One of the things that drew me into biology was the recombinant DNA revolution. I was studying chemistry at the University of Illinois in 1977 when I took a class that discussed the new methods to rearrange DNA. I was amazed by this and decided that I would like to work on recombinant DNA and so left chemistry to follow this new wave of biological discoveries waiting to happen. I did my graduate work at MIT working on DNA repair and found time for side projects on the development of new methods for generating recombinant DNA, essentially my hobby. During this period I developed the first phasmid cloning vectors that contained both a plasmid and phage origin, and this understanding of phage biology became the crux of many future discoveries.

I was a post-doctoral fellow in the Biochemistry Department at Stanford University and by complete accident I cloned a gene involved in synthesizing dNTPs needed for DNA replication. Since it was an accident, I wasn't very interested in it. However, since I was prone to working on extremely high-risk projects in hopes of doing something important, I was in need of a safe project in case I ever hoped to actually get a faculty position after my post-doc. So I followed up on the ribonucleotide reductase genes, eventually discovering that they were induced by DNA damage. This was an important discovery because it became the basis for a number of genetic screens that led to the discovery of a signal transduction pathway that senses and responds to DNA damage. However, that was not the most important aspect of this gene with respect to this story; it was also cell-cycle regulated, which got me thinking about the cell cycle. Not long after that, Paul Nurse, a leader of the cell-cycle field and co-winner of the 2001 Nobel Prize in medicine, gave a talk at UCSF and described isolating the human homolog of a key cell-cycle kinase gene, Cdc2, by introducing a human cDNA library into an S.pombe mutant. The methods were primitive but the message was clear, that the core of the cell cycle was functionally conserved and many human genes could be isolated by complementation cloning in yeast. This led to a marriage of my two interests, cloning technology and the cell cycle, and I further developed new cloning methods to make human cDNA libraries in yeast expression vectors and streamlined them to make them easy to use.

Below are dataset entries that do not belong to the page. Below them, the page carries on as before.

-- ==== Sys2Proof/Machine/VecOps.lean ====
section
/-! DEFINITION. The vector engine: registers, operands, results on their way, issue, loops, seams and the writer, and the
check of a recipe (07_vector_engine.md, R168 to R190). -/
namespace Sys2Proof.Machine

-- The record (R171).

/-- V_RCP. -/
def vRcp (r : Rec) : Nat := rf r 0 18 6
/-- V_ISSUE. -/
def vIssueOff (r : Rec) : Nat := rf r 1 16 16
/-- The descriptor of base k. -/
def vBase (r : Rec) (k : Nat) : Nat := rf r 2 (26 - 6 * (k % 4)) 6
/-- The effective epoch of base k. -/
def vEp (b : Bench) (r : Rec) (k : Nat) : Nat := effEp b (vBase r k) (rf r 0 (4 * (k % 4)) 4)
/-- The seam of a select. -/
def vSeam (r : Rec) (sel : Nat) : Nat := if sel = 0 then rf r 1 8 8 else rf r 1 0 8
/-- The seams of the selects in use. -/
def vSeams (r : Rec) : List Nat := ([0, 1].filter fun i => rf r 0 (16 + i) 1 == 1).map (vSeam r)

/-- Bits [lo + len - 1 : lo] of an instruction. -/
def vF (w : W64) (lo len : Nat) : Nat := fieldN w lo len

-- Registers and results on their way (R168, R174).

/-- Register r as its 128 lanes. -/
def vReg (s : State) (r : Nat) : List W32 := (natsTo 128).map fun l => mget s.vec.v 0 (128 * r + l)
/-- Mask r. -/
def vMaskReg (s : State) (r : Nat) : BitVec 128 := lget s.vec.m 0 r

/-- A mask with the bits of its lanes replaced. -/
def putMask (m : BitVec 128) (l : List (Option W32)) : BitVec 128 :=
  (natsTo l.length).foldl (fun m i =>
    match lget l none i with
    | some v => if v = 0 then m &&& ~~~(1#128 <<< i) else m ||| (1#128 <<< i)
    | none => m) m

/-- A result put into its register. -/
def applyRes (s : State) (x : VRes) : State :=
  match x.dst with
  | .v r => (natsTo x.lanes.length).foldl (fun s l =>
      match lget x.lanes none l with
      | some v => { s with vec := { s.vec with v := mset s.vec.v 0 (128 * r + l) v } }
      | none => s) s
  | .m r => { s with vec := { s.vec with m := lupd s.vec.m r fun m => putMask m x.lanes } }
  | .k r =>
    match lget x.lanes none 0 with
    | some v => { s with vec := { s.vec with k := lupd s.vec.k r fun _ => v.toNat } }
    | none => s

/-- Results by their slot, and of one slot by the order of issue (R174). -/
def resInsert (l : List VRes) (x : VRes) : List VRes :=
  match l with
  | [] => [x]
  | y :: r => if x.due < y.due || (x.due == y.due && decide (x.ord < y.ord)) then x :: y :: r else y :: resInsert r x

/-- The results whose slot has come reach their registers. -/
def applyDue (s : State) : State :=
  let due := s.vec.res.filter fun x => decide (x.due ≤ s.clk.slot)
  let s := { s with vec := { s.vec with res := s.vec.res.filter fun x => !decide (x.due ≤ s.clk.slot) } }
  eachS (due.foldl resInsert []) (fun x s => applyRes s x) s

/-- A result on its way to a register, `lam` slots after the present one. -/
def pushRes (s : State) (b : Bench) (r : Rec) (lam : Nat) (d : VDst) (lanes : List (Option W32)) : State :=
  { s with vec := { s.vec with
      res := s.vec.res ++ [⟨s.clk.slot + lam, s.vec.ord + 1, d, lanes, b.uid, r.pos⟩], ord := s.vec.ord + 1 } }

/-- Flags of lanes ORed into the lanes' own copies and VEC_STICKY (R187). -/
def vFlags (s : State) (fls : List Flg) : State :=
  (natsTo fls.length).foldl (fun s l =>
    let f := lget fls 0 l &&& 0x3F
    if f = 0 then s
    else
      let s := { s with vec := { s.vec with
        flags := mset s.vec.flags 0 l ((BitVec.ofNat 8 (mget s.vec.flags 0 l) ||| f).toNat) } }
      stick s 0x4804 f 0x3F) s

-- Lanes (R170).

/-- Whether lane l acts. -/
def vActs (s : State) (w : W64) (l : Nat) : Bool :=
  decide (l < s.vec.vl) && (vF w 57 1 == 0 || (vMaskReg s (vF w 54 3)).getLsbD l)

/-- A computation in every acting lane under ARND: the lanes' values and flags. -/
def vLanes (s : State) (b : Bench) (w : W64) (f : Nat → LaneM W32) : List (Option W32) × List Flg × State :=
  let r := (natsTo 128).foldl (fun (a : List (Option W32) × List Flg × State) l =>
    if vActs s w l then
      let x := runLane a.2.2 siteVec l (benchRnd b b.arnd) b.ovfInf (f l)
      (some x.1 :: a.1, x.2.1 :: a.2.1, x.2.2)
    else (none :: a.1, 0 :: a.2.1, a.2.2)) ([], [], s)
  (r.1.reverse, r.2.1.reverse, r.2.2)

When I started my faculty position at the Baylor College of Medicine in Houston, the first experiment I performed was to introduce these new libraries into yeast cell-cycle mutants. The first gene I discovered was the human Cdc2 gene isolated by Nurse two years previously. However, I also isolated in that screen a relative of this kinase, Cdk2, which work from my lab and others subsequently revealed to be the key protein controlling the G1 to S phase transition, the critical transition for cancer. This was a key discovery and began my lab's involvement in human cell-cycle control. I then applied my newly developed cloning technologies to an emerging method for detecting protein-protein interactions called the two-hybrid system. I converted that system from a method for detecting interactions into a method for cloning cDNAs encoding proteins that associate with a target protein. Using Cdk2 as bait, my colleague Wade Harper and I isolated the p21CIP1 gene and showed it to be the first of a family of Cdk inhibitors. Bert Vogelstein's lab also identified the same gene as a gene regulated by p53 and we published our papers back-to-back in November of 1993. This was a watershed event in cell-cycle research and helped forge the connection between p53 and cell-cycle control. Our studies showed that p21 was a member of a family of inhibitors that the whole field began to work on. We also discovered that one member of this family, p57KIP2, was found to be mutant in individuals with the familial overgrowth and cancer predisposition disease Beckwith-Weidemann Syndrome. Our group was the first to demonstrate that these inhibitors were key regulators of developmental growth control being involved in everything from lens to muscle development.